Exercise prompt
For every line in the records below that holds "expected", make a copy.
_ _ _
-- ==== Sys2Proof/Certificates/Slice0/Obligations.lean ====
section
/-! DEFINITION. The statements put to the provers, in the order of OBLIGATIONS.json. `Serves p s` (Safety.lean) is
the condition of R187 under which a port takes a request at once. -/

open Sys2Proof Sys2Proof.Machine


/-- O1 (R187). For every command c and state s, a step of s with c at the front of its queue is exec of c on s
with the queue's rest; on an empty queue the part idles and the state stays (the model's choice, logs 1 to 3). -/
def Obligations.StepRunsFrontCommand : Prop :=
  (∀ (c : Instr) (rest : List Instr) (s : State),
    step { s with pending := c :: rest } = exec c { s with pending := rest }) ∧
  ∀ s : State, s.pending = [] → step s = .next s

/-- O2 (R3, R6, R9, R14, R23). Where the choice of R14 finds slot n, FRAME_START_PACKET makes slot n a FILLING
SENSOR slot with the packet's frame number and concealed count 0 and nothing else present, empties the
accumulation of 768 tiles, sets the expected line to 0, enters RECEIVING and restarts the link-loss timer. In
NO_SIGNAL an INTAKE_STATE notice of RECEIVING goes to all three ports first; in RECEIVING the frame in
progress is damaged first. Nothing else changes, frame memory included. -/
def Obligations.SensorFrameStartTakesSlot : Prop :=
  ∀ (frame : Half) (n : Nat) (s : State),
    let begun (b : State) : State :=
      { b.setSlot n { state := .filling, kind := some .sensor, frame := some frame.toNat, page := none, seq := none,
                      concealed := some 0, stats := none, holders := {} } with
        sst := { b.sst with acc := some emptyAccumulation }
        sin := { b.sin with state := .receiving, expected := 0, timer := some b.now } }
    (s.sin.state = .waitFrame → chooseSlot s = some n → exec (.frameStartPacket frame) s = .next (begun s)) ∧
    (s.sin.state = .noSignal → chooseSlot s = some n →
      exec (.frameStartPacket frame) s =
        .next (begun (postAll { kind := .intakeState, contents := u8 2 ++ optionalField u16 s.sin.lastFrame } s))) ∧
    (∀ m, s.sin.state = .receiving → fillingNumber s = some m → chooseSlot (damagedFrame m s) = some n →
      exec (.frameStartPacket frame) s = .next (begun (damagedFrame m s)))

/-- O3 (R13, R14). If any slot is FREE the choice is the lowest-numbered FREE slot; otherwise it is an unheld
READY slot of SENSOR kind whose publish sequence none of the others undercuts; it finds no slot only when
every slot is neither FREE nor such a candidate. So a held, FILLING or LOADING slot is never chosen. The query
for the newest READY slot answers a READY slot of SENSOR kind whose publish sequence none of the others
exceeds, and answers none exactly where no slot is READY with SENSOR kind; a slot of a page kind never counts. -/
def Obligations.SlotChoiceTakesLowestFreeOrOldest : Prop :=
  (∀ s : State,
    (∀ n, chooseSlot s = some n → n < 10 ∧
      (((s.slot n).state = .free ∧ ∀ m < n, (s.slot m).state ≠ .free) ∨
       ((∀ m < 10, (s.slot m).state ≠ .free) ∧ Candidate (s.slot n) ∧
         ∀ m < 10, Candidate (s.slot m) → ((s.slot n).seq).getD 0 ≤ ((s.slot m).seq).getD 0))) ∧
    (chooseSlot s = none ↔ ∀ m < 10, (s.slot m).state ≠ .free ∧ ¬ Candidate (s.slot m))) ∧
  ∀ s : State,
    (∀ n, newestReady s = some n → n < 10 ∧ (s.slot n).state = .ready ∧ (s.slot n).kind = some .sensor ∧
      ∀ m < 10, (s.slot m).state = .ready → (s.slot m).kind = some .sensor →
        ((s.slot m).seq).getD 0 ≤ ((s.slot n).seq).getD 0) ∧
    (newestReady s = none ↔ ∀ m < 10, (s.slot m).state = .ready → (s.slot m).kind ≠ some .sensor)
_ _ _
Result of the task
accumulation of 768 tiles, sets the expected line to 0, enters RECEIVING and restarts the link-loss timer. In
        sin := { b.sin with state := .receiving, expected := 0, timer := some b.now } }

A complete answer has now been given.